From the entries below, return exactly the lines beginning at the one that contains "-- ==== Sys2Proof/Laws/Traps.lean" and ending at the one that contains "it once. -/", both of them included, and only those lines.

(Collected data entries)
---

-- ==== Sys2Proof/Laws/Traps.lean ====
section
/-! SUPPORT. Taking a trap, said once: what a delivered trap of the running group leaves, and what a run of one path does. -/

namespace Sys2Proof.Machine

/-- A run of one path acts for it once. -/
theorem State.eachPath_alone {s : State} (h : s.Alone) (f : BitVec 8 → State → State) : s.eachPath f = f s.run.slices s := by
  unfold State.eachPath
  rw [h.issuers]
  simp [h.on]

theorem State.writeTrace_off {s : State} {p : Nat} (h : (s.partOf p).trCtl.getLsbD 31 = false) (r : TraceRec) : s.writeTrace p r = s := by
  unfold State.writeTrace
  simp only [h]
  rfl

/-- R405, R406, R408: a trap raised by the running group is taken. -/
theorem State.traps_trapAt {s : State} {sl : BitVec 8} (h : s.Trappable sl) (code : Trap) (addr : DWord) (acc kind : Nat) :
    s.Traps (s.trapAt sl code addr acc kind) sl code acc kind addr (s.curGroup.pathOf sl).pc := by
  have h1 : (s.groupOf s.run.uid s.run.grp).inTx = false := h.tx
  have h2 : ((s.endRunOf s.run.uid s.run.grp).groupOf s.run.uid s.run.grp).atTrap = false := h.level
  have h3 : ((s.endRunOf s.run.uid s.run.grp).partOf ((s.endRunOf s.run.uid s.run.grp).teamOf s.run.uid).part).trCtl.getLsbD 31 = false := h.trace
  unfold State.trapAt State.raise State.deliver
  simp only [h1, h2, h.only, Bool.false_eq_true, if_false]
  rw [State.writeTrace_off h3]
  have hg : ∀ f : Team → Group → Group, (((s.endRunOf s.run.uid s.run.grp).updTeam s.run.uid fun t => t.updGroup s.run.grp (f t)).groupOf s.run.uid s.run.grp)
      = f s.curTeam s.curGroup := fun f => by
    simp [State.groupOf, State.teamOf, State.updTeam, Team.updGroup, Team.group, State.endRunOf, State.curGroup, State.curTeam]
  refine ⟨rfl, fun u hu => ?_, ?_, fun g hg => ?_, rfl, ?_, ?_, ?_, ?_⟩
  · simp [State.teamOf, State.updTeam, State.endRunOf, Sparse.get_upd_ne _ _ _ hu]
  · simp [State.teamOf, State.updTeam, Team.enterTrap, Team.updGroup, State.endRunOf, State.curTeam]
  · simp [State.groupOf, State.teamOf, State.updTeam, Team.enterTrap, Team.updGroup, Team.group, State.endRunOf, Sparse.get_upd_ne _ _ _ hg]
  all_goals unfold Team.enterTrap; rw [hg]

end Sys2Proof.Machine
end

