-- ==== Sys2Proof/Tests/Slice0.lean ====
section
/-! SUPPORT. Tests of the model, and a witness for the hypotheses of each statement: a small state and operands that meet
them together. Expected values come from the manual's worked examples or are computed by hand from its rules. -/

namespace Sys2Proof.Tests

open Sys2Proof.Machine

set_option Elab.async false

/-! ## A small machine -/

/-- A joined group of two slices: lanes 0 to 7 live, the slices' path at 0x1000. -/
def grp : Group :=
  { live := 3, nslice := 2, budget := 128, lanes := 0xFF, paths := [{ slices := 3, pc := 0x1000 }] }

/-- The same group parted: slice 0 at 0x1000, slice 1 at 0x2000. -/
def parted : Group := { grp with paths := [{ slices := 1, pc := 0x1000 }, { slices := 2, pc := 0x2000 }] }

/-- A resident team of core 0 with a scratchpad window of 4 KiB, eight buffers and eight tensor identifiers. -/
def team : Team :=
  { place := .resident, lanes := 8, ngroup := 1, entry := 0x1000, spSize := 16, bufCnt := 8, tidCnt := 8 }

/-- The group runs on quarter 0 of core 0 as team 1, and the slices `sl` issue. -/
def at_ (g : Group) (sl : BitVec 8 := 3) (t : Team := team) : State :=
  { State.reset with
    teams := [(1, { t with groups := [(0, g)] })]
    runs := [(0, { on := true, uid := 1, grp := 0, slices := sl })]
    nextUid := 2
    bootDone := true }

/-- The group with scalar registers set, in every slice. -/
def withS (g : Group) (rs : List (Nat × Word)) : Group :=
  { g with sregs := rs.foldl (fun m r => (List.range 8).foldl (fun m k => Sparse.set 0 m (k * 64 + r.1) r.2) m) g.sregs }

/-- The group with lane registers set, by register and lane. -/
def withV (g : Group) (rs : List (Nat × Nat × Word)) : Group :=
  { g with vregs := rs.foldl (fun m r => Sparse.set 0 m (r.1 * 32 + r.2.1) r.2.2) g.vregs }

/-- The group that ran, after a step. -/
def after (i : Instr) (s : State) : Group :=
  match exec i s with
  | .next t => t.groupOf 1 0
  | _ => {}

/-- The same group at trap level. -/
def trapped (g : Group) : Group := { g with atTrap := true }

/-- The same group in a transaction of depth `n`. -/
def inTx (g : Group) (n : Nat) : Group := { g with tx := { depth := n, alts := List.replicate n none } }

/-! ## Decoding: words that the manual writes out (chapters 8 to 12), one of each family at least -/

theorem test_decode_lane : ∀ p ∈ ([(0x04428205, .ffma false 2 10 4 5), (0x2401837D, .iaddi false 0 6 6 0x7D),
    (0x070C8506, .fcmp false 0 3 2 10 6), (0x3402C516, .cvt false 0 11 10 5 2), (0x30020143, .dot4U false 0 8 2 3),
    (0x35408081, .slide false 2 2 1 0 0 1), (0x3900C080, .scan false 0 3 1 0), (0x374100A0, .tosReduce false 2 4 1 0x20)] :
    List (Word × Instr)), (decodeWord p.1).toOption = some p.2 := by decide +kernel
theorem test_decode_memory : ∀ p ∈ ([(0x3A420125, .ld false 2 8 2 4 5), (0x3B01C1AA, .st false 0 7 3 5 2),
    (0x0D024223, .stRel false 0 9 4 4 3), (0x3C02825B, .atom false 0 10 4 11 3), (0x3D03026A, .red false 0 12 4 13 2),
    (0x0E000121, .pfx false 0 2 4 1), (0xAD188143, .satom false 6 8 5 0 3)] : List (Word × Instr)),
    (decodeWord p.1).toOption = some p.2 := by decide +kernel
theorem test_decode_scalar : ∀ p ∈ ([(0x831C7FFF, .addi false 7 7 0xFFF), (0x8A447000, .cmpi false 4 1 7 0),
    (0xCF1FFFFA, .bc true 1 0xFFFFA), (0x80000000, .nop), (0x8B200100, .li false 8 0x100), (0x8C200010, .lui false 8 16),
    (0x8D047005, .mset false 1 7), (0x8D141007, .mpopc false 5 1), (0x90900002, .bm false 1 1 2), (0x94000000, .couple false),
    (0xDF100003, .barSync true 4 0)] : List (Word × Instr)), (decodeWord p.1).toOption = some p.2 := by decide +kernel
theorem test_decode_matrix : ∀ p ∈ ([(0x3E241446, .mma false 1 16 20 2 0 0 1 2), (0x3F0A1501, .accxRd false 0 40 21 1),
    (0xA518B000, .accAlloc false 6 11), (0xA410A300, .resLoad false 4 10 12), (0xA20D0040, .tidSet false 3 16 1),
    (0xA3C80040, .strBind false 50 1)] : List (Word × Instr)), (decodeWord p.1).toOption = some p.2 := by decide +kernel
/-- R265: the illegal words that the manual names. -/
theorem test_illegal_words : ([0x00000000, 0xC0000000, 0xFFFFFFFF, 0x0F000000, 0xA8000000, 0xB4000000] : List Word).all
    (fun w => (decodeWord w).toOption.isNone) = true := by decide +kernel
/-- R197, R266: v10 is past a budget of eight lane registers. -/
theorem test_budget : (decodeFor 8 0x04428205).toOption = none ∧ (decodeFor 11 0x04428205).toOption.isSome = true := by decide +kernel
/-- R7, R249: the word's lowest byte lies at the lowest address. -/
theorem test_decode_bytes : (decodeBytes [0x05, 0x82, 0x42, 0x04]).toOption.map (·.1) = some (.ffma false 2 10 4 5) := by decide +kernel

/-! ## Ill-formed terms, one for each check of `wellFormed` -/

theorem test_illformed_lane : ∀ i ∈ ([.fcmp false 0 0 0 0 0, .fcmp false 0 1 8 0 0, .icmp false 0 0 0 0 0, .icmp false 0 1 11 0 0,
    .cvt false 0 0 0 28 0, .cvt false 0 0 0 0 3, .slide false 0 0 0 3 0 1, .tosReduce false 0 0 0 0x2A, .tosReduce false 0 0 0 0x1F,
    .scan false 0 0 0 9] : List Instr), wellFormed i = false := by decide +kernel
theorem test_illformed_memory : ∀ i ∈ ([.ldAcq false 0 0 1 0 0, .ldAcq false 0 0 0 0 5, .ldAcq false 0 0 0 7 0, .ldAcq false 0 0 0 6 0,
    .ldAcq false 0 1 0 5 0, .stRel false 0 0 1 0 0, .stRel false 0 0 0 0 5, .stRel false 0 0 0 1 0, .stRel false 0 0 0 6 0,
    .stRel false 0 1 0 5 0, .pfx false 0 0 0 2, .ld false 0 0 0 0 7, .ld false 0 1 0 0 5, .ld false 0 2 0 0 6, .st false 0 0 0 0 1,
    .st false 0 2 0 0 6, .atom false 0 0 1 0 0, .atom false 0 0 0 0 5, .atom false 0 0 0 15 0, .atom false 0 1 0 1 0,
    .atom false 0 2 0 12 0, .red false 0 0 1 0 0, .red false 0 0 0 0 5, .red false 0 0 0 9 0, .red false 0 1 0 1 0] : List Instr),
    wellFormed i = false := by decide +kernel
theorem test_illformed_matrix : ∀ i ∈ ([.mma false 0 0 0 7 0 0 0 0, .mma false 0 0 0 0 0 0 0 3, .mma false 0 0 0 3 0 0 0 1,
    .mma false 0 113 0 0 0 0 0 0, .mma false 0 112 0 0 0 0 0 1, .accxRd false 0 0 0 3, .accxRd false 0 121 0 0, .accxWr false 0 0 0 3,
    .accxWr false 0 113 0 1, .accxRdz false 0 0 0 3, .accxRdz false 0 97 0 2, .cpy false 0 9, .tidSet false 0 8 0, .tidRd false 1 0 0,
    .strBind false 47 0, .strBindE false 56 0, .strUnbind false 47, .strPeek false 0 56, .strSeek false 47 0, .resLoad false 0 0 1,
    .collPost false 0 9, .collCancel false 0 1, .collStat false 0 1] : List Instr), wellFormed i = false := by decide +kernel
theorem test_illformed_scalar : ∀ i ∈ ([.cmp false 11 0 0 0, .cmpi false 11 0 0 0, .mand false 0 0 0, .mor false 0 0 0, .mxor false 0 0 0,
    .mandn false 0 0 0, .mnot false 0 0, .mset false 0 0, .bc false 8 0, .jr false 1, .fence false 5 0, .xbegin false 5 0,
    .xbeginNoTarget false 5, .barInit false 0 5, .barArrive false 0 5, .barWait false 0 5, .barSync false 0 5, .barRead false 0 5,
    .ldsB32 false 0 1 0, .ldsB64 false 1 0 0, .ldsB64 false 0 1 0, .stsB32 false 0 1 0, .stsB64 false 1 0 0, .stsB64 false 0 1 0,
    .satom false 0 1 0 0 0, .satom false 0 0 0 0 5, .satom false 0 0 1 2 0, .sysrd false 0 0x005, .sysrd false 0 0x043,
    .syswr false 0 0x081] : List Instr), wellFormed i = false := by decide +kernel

---

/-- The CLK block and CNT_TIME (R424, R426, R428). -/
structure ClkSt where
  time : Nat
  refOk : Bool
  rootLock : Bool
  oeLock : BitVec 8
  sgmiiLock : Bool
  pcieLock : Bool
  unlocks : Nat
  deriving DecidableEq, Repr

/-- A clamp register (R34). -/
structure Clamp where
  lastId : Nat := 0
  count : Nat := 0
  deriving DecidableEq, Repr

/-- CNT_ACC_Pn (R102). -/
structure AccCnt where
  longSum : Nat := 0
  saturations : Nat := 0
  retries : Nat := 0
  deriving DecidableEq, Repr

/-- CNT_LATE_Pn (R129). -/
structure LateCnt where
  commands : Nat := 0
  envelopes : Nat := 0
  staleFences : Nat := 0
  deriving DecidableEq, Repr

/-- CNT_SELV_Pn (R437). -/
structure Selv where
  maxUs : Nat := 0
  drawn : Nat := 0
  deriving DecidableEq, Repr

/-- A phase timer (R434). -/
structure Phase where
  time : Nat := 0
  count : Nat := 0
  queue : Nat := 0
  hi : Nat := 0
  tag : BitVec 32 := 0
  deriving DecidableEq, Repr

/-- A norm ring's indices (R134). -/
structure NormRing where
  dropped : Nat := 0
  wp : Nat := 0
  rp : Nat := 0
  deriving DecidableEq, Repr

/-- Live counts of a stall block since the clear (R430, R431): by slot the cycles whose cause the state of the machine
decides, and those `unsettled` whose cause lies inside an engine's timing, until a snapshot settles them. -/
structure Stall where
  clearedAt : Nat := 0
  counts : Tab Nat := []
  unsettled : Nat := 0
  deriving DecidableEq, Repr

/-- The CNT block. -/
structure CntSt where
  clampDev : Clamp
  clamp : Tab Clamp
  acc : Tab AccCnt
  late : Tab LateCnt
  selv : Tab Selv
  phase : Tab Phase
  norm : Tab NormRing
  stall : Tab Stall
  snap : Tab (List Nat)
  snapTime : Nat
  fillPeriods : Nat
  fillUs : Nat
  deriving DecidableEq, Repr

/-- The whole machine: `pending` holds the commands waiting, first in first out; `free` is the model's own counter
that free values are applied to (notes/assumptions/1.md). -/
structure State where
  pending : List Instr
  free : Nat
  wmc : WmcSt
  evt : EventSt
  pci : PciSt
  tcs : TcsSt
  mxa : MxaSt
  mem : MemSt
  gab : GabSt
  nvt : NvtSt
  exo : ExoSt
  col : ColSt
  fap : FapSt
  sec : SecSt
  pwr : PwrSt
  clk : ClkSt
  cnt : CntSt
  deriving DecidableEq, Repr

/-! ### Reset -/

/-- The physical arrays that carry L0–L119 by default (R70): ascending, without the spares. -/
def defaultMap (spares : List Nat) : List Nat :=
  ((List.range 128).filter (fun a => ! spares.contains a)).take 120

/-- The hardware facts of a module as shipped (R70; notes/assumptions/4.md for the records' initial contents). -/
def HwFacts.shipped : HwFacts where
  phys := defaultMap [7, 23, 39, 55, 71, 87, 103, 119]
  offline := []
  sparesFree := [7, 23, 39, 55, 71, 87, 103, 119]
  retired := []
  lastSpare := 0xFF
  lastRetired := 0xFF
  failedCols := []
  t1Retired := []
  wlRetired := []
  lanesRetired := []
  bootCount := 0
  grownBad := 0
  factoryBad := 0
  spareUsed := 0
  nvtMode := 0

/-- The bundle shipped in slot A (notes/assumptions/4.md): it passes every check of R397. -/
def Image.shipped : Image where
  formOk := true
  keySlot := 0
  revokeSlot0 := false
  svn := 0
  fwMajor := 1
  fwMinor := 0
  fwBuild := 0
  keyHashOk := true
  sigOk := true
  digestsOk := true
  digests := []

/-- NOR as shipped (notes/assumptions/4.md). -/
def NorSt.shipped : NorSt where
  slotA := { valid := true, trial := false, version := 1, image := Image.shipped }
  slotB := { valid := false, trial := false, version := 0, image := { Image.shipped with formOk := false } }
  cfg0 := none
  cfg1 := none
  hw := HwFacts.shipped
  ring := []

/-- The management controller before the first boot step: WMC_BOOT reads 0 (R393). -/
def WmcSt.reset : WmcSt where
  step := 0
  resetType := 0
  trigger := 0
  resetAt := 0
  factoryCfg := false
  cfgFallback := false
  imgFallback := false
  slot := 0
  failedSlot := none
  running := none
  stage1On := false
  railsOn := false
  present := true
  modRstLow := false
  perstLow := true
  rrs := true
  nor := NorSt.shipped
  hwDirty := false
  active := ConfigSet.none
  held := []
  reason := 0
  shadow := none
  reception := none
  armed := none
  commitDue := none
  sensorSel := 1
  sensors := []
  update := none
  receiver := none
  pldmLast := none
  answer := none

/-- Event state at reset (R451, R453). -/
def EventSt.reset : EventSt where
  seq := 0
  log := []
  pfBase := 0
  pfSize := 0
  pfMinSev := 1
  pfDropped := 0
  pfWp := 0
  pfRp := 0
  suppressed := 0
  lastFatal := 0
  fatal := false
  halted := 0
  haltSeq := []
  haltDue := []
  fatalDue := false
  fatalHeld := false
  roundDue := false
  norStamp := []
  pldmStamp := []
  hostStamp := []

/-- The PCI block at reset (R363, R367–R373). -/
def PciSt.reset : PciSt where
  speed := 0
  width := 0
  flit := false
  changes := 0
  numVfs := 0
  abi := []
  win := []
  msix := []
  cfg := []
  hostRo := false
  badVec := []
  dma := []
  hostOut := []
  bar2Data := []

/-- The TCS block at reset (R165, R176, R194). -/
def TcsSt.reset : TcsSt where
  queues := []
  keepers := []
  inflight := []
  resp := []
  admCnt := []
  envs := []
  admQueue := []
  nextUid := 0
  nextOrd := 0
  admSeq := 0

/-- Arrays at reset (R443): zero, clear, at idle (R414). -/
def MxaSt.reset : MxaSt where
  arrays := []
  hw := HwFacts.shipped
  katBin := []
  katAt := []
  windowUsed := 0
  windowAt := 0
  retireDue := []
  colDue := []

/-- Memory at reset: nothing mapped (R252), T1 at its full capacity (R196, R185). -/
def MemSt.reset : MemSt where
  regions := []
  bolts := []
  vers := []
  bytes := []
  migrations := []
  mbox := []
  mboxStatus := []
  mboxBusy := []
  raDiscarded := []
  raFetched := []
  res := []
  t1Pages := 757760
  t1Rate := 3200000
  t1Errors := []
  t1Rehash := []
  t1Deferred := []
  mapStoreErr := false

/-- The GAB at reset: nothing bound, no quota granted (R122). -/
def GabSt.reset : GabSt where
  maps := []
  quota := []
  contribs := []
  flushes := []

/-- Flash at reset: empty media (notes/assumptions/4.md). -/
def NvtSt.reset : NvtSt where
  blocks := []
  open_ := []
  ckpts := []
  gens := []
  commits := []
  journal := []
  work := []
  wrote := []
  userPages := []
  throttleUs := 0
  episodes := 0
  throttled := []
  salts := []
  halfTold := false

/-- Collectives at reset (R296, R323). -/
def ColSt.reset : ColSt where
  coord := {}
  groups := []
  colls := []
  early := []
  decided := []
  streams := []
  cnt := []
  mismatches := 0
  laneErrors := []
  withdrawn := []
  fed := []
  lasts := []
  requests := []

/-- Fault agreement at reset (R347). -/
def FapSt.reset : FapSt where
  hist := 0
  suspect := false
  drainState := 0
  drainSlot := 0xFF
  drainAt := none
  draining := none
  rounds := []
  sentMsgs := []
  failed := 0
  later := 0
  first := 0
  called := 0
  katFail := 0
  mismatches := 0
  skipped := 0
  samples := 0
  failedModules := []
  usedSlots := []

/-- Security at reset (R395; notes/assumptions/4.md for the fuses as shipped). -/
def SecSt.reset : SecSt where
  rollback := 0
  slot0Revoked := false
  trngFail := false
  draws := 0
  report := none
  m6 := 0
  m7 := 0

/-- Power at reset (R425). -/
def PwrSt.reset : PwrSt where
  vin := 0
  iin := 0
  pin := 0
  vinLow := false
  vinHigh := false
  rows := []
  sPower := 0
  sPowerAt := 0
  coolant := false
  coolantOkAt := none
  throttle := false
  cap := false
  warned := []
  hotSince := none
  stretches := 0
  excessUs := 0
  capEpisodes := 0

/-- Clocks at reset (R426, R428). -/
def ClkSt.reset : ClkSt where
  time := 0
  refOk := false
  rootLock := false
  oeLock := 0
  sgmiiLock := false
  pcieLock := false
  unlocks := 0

---

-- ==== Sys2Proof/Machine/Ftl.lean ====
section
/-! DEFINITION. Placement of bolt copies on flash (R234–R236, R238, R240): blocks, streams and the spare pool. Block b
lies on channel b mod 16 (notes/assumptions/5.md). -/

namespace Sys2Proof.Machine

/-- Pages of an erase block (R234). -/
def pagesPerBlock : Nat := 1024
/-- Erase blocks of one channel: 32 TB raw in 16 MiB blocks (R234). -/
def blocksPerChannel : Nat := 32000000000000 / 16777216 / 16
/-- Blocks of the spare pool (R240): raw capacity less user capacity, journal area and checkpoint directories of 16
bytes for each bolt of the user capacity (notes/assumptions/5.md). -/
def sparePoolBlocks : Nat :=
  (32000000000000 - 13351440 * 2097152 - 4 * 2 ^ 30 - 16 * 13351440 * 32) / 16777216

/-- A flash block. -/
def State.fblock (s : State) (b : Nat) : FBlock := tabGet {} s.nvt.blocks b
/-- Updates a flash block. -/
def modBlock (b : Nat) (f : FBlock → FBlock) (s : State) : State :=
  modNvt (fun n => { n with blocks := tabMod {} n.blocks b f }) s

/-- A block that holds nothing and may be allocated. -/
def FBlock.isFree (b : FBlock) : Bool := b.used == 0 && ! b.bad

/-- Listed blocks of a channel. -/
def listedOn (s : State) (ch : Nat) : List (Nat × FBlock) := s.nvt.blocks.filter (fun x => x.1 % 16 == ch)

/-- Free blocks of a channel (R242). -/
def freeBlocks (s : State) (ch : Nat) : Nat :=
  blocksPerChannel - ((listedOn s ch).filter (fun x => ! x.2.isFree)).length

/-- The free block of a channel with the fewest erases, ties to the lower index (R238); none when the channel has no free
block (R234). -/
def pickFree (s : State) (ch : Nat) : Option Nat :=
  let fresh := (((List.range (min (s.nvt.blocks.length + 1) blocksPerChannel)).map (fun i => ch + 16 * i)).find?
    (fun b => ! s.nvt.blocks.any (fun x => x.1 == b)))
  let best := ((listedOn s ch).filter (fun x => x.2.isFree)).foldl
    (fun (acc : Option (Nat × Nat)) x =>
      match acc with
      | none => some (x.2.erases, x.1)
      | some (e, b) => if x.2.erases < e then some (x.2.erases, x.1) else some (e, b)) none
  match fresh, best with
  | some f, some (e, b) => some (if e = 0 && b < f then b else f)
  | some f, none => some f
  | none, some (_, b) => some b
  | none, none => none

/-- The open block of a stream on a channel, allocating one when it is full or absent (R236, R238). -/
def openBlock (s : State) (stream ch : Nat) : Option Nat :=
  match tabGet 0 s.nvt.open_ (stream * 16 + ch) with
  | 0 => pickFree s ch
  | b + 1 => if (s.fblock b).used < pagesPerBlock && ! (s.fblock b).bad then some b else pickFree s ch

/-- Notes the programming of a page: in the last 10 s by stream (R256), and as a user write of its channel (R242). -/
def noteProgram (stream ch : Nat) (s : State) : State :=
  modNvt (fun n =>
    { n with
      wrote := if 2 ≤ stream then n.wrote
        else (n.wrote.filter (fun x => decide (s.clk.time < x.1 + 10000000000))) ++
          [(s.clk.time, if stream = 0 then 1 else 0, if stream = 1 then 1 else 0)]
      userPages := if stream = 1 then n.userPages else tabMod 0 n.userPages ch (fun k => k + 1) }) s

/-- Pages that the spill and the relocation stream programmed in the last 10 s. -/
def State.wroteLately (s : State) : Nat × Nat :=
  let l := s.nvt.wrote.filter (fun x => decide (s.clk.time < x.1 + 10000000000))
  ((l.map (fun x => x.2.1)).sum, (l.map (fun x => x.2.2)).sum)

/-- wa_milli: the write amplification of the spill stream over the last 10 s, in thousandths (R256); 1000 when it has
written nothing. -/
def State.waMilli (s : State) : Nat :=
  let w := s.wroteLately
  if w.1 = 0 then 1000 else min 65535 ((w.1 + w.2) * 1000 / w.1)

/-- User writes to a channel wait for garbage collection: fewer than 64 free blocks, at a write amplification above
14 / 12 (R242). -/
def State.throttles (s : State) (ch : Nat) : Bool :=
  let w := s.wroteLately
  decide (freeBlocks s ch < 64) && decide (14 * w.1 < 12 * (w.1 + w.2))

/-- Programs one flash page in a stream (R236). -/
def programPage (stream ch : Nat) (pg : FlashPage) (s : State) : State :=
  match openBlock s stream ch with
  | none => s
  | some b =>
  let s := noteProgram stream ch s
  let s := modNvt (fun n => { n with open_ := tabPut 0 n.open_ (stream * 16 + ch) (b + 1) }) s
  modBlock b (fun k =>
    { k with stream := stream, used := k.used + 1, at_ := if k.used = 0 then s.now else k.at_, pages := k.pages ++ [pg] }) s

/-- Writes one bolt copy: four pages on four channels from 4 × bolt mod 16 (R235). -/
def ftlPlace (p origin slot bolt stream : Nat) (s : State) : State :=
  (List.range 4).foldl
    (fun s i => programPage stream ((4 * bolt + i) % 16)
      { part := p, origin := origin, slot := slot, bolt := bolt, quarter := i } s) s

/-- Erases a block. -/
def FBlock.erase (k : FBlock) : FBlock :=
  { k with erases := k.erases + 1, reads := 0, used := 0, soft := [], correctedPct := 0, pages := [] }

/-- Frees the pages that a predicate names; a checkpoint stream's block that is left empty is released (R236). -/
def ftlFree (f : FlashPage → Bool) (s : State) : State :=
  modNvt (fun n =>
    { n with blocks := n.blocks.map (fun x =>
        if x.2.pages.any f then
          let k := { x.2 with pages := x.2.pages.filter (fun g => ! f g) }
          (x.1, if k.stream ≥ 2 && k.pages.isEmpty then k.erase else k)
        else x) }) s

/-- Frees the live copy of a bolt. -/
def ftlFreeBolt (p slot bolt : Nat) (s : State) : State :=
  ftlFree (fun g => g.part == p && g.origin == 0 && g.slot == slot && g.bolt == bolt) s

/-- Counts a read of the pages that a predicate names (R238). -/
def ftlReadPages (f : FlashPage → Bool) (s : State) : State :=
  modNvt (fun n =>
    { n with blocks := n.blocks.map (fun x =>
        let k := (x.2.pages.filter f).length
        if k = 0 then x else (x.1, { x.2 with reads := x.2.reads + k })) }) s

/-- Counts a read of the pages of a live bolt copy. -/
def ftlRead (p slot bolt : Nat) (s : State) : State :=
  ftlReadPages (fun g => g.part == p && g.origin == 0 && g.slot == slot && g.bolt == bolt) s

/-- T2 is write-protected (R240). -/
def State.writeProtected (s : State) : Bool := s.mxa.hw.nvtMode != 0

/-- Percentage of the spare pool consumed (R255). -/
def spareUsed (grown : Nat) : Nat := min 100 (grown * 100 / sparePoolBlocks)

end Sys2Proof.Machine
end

---

Answer for the task
-- ==== Sys2Proof/Laws/Traps.lean ====
section
/-! SUPPORT. Taking a trap, said once: what a delivered trap of the running group leaves, and what a run of one path does. -/

namespace Sys2Proof.Machine

/-- A run of one path acts for it once. -/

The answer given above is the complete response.